The Brown Tweed Society is pleased to welcome new contributing partner Leonard Jacobs, Editor of The Clyde Fitch Report, who will routinely weigh in with news from the New York theater scene and ongoing arts issues.

To say that we live in the age of the derivative is to be redundant: I don’t think anyone really knows what constitutes original reporting anymore. True, if you’re the first to report something, you’ve broken news; the theory was that if you can break news, you’ll burnish your brand and thus become a trusted source of information. The theory, however, is more and more being thwarted by reality.

 

Today, for example, CNN.com, via People.com, published a sad piece on the death of an 11-year-old Broadway actress, Shannon Tavarez. At the end, CNN.com noted that BroadwayWorld.com reported Tavarez’s death first. Does that that mean I’ll be turning to BroadwayWorld.com for my theatre news? Unlikely. Not to diss BroadwayWorld.com, but I wasn’t looking for Broadway news. I was looking for political news and there on CNN’s homepage was “11-year-old Broadway Singer Dies.” A great, if extremely sad, headline. The “news,” meanwhile, was already reporting about reporting about reporting.

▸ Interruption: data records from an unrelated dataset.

/-- What holds of the state in which a burst's completion in STOPPING raises the Capture Unit's indication. -/
theorem quietAfterBurst_landed {s : State} (hs : s.governor.state = .stopping) (b : List CaptureRecord) :
    let u := quietAfterBurst (landBurst b s)
    let third : Prop := s.governor.quietSlot = true ∧ s.governor.quietDrive = true
    u.capture = { (landBurst b s).capture with on := false } ∧ u.directives = s.directives ∧ u.xm = (landBurst b s).xm ∧
      u.governor = { s.governor with quietCapture := true, state := u.governor.state } ∧
      (third → u.governor.state = .stopped) ∧ (¬third → u.governor.state = .stopping) ∧
      u.port = { s.port with ncause :=
        if u.governor.state = .stopped then landedCauses s u ||| 32 else landedCauses s u } ∧
      u = { s with capture := u.capture, governor := u.governor, port := u.port, xm := u.xm } := by
  have hframe := landBurst_frame b s
  have hport := landBurst_port b s
  generalize landBurst b s = v at *
  have hg : v.governor = s.governor := by rw [hframe]
  have hd : v.directives = s.directives := by rw [hframe]
  have hq := quietAfterBurst_of_stopping (s := v) (by rw [hg, hs])
  rw [hg] at hq
  dsimp only
  generalize quietAfterBurst v = u at *
  have hcap : u.capture = { v.capture with on := false } := by rw [hq]
  have hcauses : landedCauses s u = landedCauses s v := by rw [landedCauses, landedCauses, hcap]
  refine ⟨hcap, by rw [hq, hd], by rw [hq], by rw [hq], fun h => ?_, fun h => ?_, ?_, ?_⟩
  · rw [hq]
    simp [h.1, h.2]
  · rw [hq]
    refine if_neg fun hc => h ?_
    rwa [Bool.and_eq_true] at hc
  · rw [hcauses, hq, hport]
    dsimp only
    by_cases h : (s.governor.quietSlot && s.governor.quietDrive) = true
    · rw [if_pos h, if_pos (if_pos h)]
    · rw [if_neg h, if_neg h, if_neg nofun]
  · refine hq.trans ?_
    rw [hframe, hq]

/-- Settles O25: a transfer's and a burst's completion as the third indication, by what each does in STOPPING. -/
theorem thirdQuietIndicationEntersStopped : Obligations.ThirdQuietIndicationEntersStopped := by
  refine ⟨fun s x ack hf hs hslot hdrive hcap hx => ?_, fun s b hf hs hb hne hlen hlost => ?_, fun s ack h => ?_⟩
  · have he : transferCompleted ack s = { s with
        drive := completeTransfer ack true s.drive
        governor := { s.governor with state := .stopped, quietDrive := true }
        port := { s.port with ncause := s.port.ncause ||| 32 } } := by
      rw [transferCompleted_of_stopping hx hs, enterStoppedIfQuiet_of_stopping (by exact hs)]
      simp only [allQuiet, mapGovernor_governor, hslot, hcap]
      rfl
    rw [exec_enterStopped hf, exec_transferCompletion hf, enterStopped_of_transfer hs hslot hdrive hcap, he]
    exact ⟨_, rfl, rfl, rfl, completeTransfer_stopping ack s.drive, rfl, rfl⟩
  · have hland := landBurst_landed hne hlen hlost
    have hlc := landBurst_capture b s
    have hentry := landBurst_entryState b s
    obtain ⟨hcap, hd, hx, hgov, hthird, hnot, hport, hframe⟩ := quietAfterBurst_landed hs b
    have hstop (ack : Bool) (h : (s.governor.quietSlot = true ∧ s.governor.quietDrive = true) ∧
        s.governor.quietCapture = false) : exec (.enterStopped ack) s = exec .burstCompletion s := by
      rw [exec_enterStopped hf, enterStopped_of_burst hs h.1.1 h.1.2 h.2, burstCompleted, hb, exec_burstCompletion hf hb]
    rw [exec_burstCompletion hf hb] at hstop ⊢
    have hdv : (landBurst b s).directives = s.directives := by rw [landBurst_frame]
    refine ⟨fun hn => ?_, fun notify ha hnext => ?_⟩
    · rw [afterBurst_of_no_stop (by rw [hdv]; exact hn)] at hstop ⊢
      generalize landBurst b s = v at *
      generalize quietAfterBurst v = u at *
      refine ⟨u, rfl, hland.after (by rw [hcap]) (by rw [hcap]) (by rw [hcap]) (fun x _ => by rw [hx]) nofun,
        ⟨by rw [hcap, hlc], hgov, hthird, hnot, fun h ack => hstop ack h⟩, hport, hframe⟩
    · rw [afterBurst_of_stop (by rw [hdv]; exact ha) (by rw [hdv, hentry]; exact hnext)] at hstop ⊢
      generalize landBurst b s = v at *
      generalize quietAfterBurst v = u at *
      have hbytes := completeEntry_bytes 3 .ok [] notify (s := s) (u := stopCapture u)
        (show u.directives.cursor = s.directives.cursor by rw [hd])
      obtain ⟨hdone, hreading, ht⟩ := completeEntry_after_burst (s := s) (u := stopCapture u) (notify := notify) hd hport
      generalize completeEntry 3 .ok [] notify (stopCapture u) = t at *
      have htu : t.capture = { u.capture with on := false } := by rw [ht]; rfl
      have htc : t.capture = { v.capture with on := false } := by rw [htu, hcap]
      have htg : t.governor = u.governor := by rw [ht]; rfl
      have habove : t.capture.above = u.capture.above := by rw [htc, hcap]
      have hcauses : landedCauses s t = landedCauses s u := by rw [landedCauses, landedCauses, habove]
      rw [← hcauses, ← htg] at hdone
      rw [← htg] at hgov hthird hnot
      refine ⟨t, rfl, hland.after (by rw [htc]) (by rw [htc]) (by rw [htc]) (fun x hc => ?_) fun x => completionBytes_far,
        ⟨by rw [htc, hlc], hgov, hthird, hnot, fun h ack => hstop ack h⟩, hdone, hreading, ?_⟩
      · rw [hbytes.kept x hc]
        show memRead u.xm x = _
        rw [hx]
      · rw [hframe] at ht
        refine ht.trans ?_
        rw [htu, htg]
        rfl
  · show Host.Outcome.next (unlessHeld (enterStopped ack) s) = _
    unfold unlessHeld
    rw [enterStopped_idle h, ite_self]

Somewhat in this vein was Amanda Ameer’s recent Life’s a Pitch blog post on ArtsJournal.com. The headline: “This Age Without Last Words.” It raises a variety of issues, some new, some not, with regard to contemporary arts reporting and criticism, including whether the derivative-of-a-derivative-of-derivative construct applies here, too.

(The funny thing is that if I write about the critic she mentions who reviewed a music concert he didn’t attend, I am, in essence, adding to the derivative prolixity of the Web. So click on the above link(s) and discover for yourself.)

Personally, I’m more intrigued by Ameer’s look at arts criticism generally — its currently utility and value, if you could call it that, to the marketplace.